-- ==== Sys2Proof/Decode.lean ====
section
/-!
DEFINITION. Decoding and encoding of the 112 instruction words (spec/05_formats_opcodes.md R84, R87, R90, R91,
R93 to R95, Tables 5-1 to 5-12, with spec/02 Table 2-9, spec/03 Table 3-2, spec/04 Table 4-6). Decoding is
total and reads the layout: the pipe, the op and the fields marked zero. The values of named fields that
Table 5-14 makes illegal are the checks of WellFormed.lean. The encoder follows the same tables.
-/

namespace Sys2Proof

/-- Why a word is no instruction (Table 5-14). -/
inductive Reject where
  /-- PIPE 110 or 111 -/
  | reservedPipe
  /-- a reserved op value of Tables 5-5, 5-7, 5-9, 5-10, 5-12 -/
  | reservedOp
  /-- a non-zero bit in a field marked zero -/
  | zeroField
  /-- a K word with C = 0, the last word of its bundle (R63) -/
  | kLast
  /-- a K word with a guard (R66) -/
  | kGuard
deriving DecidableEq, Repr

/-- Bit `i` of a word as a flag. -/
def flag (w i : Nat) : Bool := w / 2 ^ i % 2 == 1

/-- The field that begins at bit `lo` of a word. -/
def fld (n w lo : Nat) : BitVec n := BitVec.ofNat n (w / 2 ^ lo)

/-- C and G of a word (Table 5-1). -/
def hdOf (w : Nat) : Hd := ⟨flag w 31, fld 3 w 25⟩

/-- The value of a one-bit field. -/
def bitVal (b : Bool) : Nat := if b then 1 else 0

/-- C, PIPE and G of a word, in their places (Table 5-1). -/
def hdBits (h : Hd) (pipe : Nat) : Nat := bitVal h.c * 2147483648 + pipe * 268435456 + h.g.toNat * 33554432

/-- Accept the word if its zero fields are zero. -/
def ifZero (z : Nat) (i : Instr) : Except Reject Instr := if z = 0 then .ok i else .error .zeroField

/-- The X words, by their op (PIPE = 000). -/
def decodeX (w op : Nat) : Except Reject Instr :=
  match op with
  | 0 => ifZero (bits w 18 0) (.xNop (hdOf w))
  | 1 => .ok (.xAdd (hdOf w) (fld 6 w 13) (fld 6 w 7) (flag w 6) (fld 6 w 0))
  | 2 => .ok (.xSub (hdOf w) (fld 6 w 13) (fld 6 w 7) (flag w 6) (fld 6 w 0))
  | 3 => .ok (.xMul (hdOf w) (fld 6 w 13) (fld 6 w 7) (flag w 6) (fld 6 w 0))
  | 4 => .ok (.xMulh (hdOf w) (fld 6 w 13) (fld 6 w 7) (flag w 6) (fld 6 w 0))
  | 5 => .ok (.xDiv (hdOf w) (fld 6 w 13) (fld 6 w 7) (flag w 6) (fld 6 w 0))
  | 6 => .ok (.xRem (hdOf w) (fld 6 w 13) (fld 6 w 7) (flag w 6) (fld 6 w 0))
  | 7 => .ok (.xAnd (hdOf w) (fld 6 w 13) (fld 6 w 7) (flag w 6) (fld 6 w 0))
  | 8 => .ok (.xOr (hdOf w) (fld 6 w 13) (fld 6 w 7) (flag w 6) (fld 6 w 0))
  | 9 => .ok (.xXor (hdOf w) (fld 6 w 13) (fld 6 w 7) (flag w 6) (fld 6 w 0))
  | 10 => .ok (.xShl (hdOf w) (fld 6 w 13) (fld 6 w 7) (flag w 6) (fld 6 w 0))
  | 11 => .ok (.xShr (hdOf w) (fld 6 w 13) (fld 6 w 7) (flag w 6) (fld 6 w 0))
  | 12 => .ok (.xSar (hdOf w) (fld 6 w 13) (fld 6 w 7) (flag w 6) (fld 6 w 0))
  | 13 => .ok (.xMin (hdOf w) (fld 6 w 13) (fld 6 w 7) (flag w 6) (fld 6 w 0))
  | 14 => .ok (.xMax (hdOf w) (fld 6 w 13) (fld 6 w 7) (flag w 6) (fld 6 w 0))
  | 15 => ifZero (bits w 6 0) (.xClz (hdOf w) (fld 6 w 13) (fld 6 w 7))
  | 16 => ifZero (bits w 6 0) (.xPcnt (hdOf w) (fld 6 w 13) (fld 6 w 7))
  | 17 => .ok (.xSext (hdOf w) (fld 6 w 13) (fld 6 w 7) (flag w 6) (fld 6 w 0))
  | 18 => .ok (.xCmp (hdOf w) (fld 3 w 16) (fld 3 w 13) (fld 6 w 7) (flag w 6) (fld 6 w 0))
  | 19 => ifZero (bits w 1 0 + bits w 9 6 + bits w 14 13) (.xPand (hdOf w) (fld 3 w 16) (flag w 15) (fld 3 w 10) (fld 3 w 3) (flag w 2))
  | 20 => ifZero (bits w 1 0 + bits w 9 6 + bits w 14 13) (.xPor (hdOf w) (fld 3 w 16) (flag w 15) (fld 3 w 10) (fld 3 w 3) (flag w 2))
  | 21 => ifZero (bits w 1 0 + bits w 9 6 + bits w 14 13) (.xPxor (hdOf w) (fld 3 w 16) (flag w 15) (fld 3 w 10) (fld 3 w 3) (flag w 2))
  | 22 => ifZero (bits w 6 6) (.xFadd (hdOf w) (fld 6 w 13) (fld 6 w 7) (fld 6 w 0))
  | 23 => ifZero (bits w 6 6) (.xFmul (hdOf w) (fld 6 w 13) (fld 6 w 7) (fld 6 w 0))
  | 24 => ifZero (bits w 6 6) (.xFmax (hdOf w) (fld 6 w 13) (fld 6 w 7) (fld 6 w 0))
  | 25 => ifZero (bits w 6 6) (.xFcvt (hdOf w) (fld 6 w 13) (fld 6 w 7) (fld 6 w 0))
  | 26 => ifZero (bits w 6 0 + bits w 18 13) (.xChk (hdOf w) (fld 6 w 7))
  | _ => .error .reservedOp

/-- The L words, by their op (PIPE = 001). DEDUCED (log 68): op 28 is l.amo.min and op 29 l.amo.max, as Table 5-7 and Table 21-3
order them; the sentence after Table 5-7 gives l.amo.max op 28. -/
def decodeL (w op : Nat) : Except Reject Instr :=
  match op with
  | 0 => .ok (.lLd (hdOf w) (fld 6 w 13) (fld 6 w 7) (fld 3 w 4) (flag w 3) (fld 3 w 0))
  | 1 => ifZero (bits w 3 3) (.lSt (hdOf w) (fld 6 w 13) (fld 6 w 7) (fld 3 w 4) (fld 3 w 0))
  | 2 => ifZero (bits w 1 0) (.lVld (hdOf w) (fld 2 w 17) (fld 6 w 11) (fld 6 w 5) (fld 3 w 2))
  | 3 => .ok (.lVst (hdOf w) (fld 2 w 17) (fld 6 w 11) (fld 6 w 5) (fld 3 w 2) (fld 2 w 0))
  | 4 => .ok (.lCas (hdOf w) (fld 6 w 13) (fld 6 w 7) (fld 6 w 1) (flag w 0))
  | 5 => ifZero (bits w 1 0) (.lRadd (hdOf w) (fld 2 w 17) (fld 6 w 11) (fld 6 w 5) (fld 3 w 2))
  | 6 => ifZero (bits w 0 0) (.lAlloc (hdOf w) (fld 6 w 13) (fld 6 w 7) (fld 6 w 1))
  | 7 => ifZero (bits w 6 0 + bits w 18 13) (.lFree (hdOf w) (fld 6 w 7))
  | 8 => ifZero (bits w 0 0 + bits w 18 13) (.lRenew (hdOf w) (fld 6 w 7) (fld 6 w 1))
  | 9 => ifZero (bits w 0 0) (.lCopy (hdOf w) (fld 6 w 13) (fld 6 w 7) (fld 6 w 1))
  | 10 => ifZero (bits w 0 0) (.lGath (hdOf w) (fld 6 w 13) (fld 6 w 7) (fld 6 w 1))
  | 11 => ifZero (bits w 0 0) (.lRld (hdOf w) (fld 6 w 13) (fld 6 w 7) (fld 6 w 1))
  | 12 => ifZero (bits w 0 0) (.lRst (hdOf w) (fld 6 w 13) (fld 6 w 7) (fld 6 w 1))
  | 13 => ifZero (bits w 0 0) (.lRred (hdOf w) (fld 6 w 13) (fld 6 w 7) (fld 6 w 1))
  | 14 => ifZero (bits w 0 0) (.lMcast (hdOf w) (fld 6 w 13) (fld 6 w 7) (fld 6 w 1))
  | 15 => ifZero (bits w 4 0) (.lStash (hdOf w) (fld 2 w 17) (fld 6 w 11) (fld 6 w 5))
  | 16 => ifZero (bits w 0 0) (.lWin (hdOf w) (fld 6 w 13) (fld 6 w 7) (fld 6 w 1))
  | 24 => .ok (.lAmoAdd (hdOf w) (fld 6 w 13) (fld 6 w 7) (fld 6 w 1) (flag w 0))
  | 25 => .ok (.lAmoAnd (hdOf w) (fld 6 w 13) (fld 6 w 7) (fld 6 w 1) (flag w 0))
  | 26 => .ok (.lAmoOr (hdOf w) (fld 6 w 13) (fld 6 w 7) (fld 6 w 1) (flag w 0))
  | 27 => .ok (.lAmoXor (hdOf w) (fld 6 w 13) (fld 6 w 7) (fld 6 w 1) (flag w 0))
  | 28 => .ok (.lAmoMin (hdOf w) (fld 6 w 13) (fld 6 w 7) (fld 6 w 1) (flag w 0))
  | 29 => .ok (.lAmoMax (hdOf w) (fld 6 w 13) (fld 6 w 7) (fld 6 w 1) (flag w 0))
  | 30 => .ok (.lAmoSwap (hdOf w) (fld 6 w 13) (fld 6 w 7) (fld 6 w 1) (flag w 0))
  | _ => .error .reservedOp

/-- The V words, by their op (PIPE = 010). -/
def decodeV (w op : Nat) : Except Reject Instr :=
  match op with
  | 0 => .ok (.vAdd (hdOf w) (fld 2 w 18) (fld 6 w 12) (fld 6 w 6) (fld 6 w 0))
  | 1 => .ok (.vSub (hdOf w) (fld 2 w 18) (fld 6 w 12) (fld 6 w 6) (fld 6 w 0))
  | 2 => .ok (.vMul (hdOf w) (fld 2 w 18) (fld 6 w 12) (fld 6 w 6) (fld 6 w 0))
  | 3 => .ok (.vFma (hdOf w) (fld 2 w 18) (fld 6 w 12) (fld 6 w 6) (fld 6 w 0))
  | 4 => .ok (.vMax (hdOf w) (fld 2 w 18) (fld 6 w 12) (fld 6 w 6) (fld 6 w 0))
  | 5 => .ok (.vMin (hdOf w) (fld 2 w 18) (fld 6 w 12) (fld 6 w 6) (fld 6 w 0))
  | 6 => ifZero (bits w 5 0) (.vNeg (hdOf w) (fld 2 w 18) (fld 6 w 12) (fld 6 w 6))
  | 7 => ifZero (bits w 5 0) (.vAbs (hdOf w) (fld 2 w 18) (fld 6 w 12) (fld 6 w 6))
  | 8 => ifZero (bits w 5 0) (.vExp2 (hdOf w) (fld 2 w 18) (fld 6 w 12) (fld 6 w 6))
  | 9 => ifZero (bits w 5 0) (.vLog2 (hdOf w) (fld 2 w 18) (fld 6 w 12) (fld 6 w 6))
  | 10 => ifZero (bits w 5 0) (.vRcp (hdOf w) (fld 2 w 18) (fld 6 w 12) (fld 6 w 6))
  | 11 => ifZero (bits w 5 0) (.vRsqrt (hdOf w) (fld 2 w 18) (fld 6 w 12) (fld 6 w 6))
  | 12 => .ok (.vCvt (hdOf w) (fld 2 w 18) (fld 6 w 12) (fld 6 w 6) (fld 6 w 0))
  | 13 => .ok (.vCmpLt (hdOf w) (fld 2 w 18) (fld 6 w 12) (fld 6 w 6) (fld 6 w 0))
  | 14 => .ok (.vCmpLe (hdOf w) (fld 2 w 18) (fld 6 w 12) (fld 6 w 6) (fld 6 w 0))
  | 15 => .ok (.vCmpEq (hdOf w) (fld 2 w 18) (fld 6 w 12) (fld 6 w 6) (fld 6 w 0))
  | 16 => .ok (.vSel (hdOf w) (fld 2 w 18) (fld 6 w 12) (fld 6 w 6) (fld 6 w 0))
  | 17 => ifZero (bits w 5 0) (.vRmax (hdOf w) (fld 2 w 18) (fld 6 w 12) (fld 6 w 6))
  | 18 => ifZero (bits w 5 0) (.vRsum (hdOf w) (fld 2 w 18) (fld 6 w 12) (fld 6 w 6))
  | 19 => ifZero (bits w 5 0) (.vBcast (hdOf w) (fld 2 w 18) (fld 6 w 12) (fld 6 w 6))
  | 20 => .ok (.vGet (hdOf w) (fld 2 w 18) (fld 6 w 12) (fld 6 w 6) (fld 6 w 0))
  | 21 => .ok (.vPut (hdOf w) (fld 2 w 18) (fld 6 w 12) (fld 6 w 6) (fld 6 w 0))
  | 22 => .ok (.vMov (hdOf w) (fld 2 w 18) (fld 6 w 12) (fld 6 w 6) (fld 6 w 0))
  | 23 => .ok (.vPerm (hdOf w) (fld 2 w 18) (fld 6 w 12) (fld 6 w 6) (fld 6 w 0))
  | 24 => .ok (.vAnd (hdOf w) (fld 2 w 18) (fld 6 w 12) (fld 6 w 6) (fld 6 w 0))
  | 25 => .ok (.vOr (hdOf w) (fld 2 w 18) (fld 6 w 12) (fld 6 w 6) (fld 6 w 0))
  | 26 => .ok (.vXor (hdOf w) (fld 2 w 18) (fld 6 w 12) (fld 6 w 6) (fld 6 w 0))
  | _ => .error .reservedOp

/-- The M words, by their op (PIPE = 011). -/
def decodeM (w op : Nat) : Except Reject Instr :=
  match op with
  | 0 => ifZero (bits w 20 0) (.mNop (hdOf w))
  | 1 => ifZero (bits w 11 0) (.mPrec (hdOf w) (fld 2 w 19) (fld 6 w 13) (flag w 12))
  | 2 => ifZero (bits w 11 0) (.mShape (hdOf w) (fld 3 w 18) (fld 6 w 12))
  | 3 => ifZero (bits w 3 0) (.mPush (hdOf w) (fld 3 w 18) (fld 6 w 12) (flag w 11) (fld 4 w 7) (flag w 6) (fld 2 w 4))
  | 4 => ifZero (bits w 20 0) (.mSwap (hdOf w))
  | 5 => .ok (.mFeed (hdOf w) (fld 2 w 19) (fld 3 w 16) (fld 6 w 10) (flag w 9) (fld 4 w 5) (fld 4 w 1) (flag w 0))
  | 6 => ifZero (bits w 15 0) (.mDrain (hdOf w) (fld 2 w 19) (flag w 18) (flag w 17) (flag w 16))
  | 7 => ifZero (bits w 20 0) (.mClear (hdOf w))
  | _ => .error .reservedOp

- Assignment -
Extract from the listing above the lines between the line containing "6 0) (.xPcnt" and the line containing "4) (fld 3 w 0))", keeping both of those lines. Output nothing else.

- Reply -
  | 16 => ifZero (bits w 6 0) (.xPcnt (hdOf w) (fld 6 w 13) (fld 6 w 7))
  | 17 => .ok (.xSext (hdOf w) (fld 6 w 13) (fld 6 w 7) (flag w 6) (fld 6 w 0))
  | 18 => .ok (.xCmp (hdOf w) (fld 3 w 16) (fld 3 w 13) (fld 6 w 7) (flag w 6) (fld 6 w 0))
  | 19 => ifZero (bits w 1 0 + bits w 9 6 + bits w 14 13) (.xPand (hdOf w) (fld 3 w 16) (flag w 15) (fld 3 w 10) (fld 3 w 3) (flag w 2))
  | 20 => ifZero (bits w 1 0 + bits w 9 6 + bits w 14 13) (.xPor (hdOf w) (fld 3 w 16) (flag w 15) (fld 3 w 10) (fld 3 w 3) (flag w 2))
  | 21 => ifZero (bits w 1 0 + bits w 9 6 + bits w 14 13) (.xPxor (hdOf w) (fld 3 w 16) (flag w 15) (fld 3 w 10) (fld 3 w 3) (flag w 2))
  | 22 => ifZero (bits w 6 6) (.xFadd (hdOf w) (fld 6 w 13) (fld 6 w 7) (fld 6 w 0))
  | 23 => ifZero (bits w 6 6) (.xFmul (hdOf w) (fld 6 w 13) (fld 6 w 7) (fld 6 w 0))
  | 24 => ifZero (bits w 6 6) (.xFmax (hdOf w) (fld 6 w 13) (fld 6 w 7) (fld 6 w 0))
  | 25 => ifZero (bits w 6 6) (.xFcvt (hdOf w) (fld 6 w 13) (fld 6 w 7) (fld 6 w 0))
  | 26 => ifZero (bits w 6 0 + bits w 18 13) (.xChk (hdOf w) (fld 6 w 7))
  | _ => .error .reservedOp

/-- The L words, by their op (PIPE = 001). DEDUCED (log 68): op 28 is l.amo.min and op 29 l.amo.max, as Table 5-7 and Table 21-3
order them; the sentence after Table 5-7 gives l.amo.max op 28. -/
def decodeL (w op : Nat) : Except Reject Instr :=
  match op with
  | 0 => .ok (.lLd (hdOf w) (fld 6 w 13) (fld 6 w 7) (fld 3 w 4) (flag w 3) (fld 3 w 0))
  | 1 => ifZero (bits w 3 3) (.lSt (hdOf w) (fld 6 w 13) (fld 6 w 7) (fld 3 w 4) (fld 3 w 0))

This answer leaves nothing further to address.